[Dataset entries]
-- ==== Sys2Proof/Laws/State.lean ====
section
/-! SUPPORT. Laws/State.lean: what each named update does to each field, one lemma a field. -/

namespace Sys2Proof.Machine

/-! ### State.raiseError -/

@[simp] theorem State.raiseError_seq (code : ECode) (dev : Fin 2) (s : State) :
    (State.raiseError code dev s).seq = .idle := rfl
@[simp] theorem State.raiseError_cmd (code : ECode) (dev : Fin 2) (s : State) :
    (State.raiseError code dev s).cmd = s.cmd := rfl
@[simp] theorem State.raiseError_delay (code : ECode) (dev : Fin 2) (s : State) :
    (State.raiseError code dev s).delay = s.delay := rfl
@[simp] theorem State.raiseError_status (code : ECode) (dev : Fin 2) (s : State) :
    (State.raiseError code dev s).status = s.status.errored code dev := rfl
@[simp] theorem State.raiseError_result (code : ECode) (dev : Fin 2) (s : State) :
    (State.raiseError code dev s).result = s.result := rfl
@[simp] theorem State.raiseError_pinlen (code : ECode) (dev : Fin 2) (s : State) :
    (State.raiseError code dev s).pinlen = s.pinlen := rfl
@[simp] theorem State.raiseError_pinstr (code : ECode) (dev : Fin 2) (s : State) :
    (State.raiseError code dev s).pinstr = s.pinstr := rfl
@[simp] theorem State.raiseError_dump (code : ECode) (dev : Fin 2) (s : State) :
    (State.raiseError code dev s).dump = s.dump := rfl
@[simp] theorem State.raiseError_cfg (code : ECode) (dev : Fin 2) (s : State) :
    (State.raiseError code dev s).cfg = s.cfg := rfl
@[simp] theorem State.raiseError_trace (code : ECode) (dev : Fin 2) (s : State) :
    (State.raiseError code dev s).trace = s.trace := rfl
@[simp] theorem State.raiseError_turns (code : ECode) (dev : Fin 2) (s : State) :
    (State.raiseError code dev s).turns = s.turns := rfl
@[simp] theorem State.raiseError_host (code : ECode) (dev : Fin 2) (s : State) :
    (State.raiseError code dev s).host = s.host := rfl
@[simp] theorem State.raiseError_replies (code : ECode) (dev : Fin 2) (s : State) :
    (State.raiseError code dev s).replies = s.replies := rfl
@[simp] theorem State.raiseError_clock (code : ECode) (dev : Fin 2) (s : State) :
    (State.raiseError code dev s).clock = s.clock := rfl
@[simp] theorem State.raiseError_draws (code : ECode) (dev : Fin 2) (s : State) :
    (State.raiseError code dev s).draws = s.draws := rfl
@[simp] theorem State.raiseError_ticks (code : ECode) (dev : Fin 2) (s : State) :
    (State.raiseError code dev s).ticks = s.ticks := rfl

/-! ### State.complete -/

@[simp] theorem State.complete_seq (s : State) :
    (State.complete s).seq = .idle := rfl
@[simp] theorem State.complete_cmd (s : State) :
    (State.complete s).cmd = s.cmd := rfl
@[simp] theorem State.complete_delay (s : State) :
    (State.complete s).delay = s.delay := rfl
@[simp] theorem State.complete_status (s : State) :
    (State.complete s).status = s.status.completed := rfl
@[simp] theorem State.complete_result (s : State) :
    (State.complete s).result = s.result := rfl
@[simp] theorem State.complete_pinlen (s : State) :
    (State.complete s).pinlen = s.pinlen := rfl
@[simp] theorem State.complete_pinstr (s : State) :
    (State.complete s).pinstr = s.pinstr := rfl
@[simp] theorem State.complete_dump (s : State) :
    (State.complete s).dump = s.dump := rfl
@[simp] theorem State.complete_cfg (s : State) :
    (State.complete s).cfg = s.cfg := rfl
@[simp] theorem State.complete_trace (s : State) :
    (State.complete s).trace = s.trace := rfl
@[simp] theorem State.complete_turns (s : State) :
    (State.complete s).turns = s.turns := rfl
@[simp] theorem State.complete_host (s : State) :
    (State.complete s).host = s.host := rfl
@[simp] theorem State.complete_replies (s : State) :
    (State.complete s).replies = s.replies := rfl
@[simp] theorem State.complete_clock (s : State) :
    (State.complete s).clock = s.clock := rfl
@[simp] theorem State.complete_draws (s : State) :
    (State.complete s).draws = s.draws := rfl
@[simp] theorem State.complete_ticks (s : State) :
    (State.complete s).ticks = s.ticks := rfl

/-! ### State.advance -/

@[simp] theorem State.advance_seq (run : Run) (s : State) :
    (State.advance run s).seq = .running { run with pos := run.pos + 1 } := rfl
@[simp] theorem State.advance_cmd (run : Run) (s : State) :
    (State.advance run s).cmd = s.cmd := rfl
@[simp] theorem State.advance_delay (run : Run) (s : State) :
    (State.advance run s).delay = s.delay := rfl
@[simp] theorem State.advance_status (run : Run) (s : State) :
    (State.advance run s).status = s.status := rfl
@[simp] theorem State.advance_result (run : Run) (s : State) :
    (State.advance run s).result = s.result := rfl
@[simp] theorem State.advance_pinlen (run : Run) (s : State) :
    (State.advance run s).pinlen = s.pinlen := rfl
@[simp] theorem State.advance_pinstr (run : Run) (s : State) :
    (State.advance run s).pinstr = s.pinstr := rfl
@[simp] theorem State.advance_dump (run : Run) (s : State) :
    (State.advance run s).dump = s.dump := rfl
@[simp] theorem State.advance_cfg (run : Run) (s : State) :
    (State.advance run s).cfg = s.cfg := rfl
@[simp] theorem State.advance_trace (run : Run) (s : State) :
    (State.advance run s).trace = s.trace := rfl
@[simp] theorem State.advance_turns (run : Run) (s : State) :
    (State.advance run s).turns = s.turns := rfl
@[simp] theorem State.advance_host (run : Run) (s : State) :
    (State.advance run s).host = s.host := rfl
@[simp] theorem State.advance_replies (run : Run) (s : State) :
    (State.advance run s).replies = s.replies := rfl
@[simp] theorem State.advance_clock (run : Run) (s : State) :
    (State.advance run s).clock = s.clock := rfl
@[simp] theorem State.advance_draws (run : Run) (s : State) :
    (State.advance run s).draws = s.draws := rfl
@[simp] theorem State.advance_ticks (run : Run) (s : State) :
    (State.advance run s).ticks = s.ticks := rfl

● **WORK REQUIRED**
Would you copy out exactly the lines above that start at the one containing "theorem State.advance_cmd (run" and end at the one containing "theorem State.advance_pinlen (run", inclusive?

● **RESULT**
@[simp] theorem State.advance_cmd (run : Run) (s : State) :
    (State.advance run s).cmd = s.cmd := rfl
@[simp] theorem State.advance_delay (run : Run) (s : State) :
    (State.advance run s).delay = s.delay := rfl
@[simp] theorem State.advance_status (run : Run) (s : State) :
    (State.advance run s).status = s.status := rfl
@[simp] theorem State.advance_result (run : Run) (s : State) :
    (State.advance run s).result = s.result := rfl
@[simp] theorem State.advance_pinlen (run : Run) (s : State) :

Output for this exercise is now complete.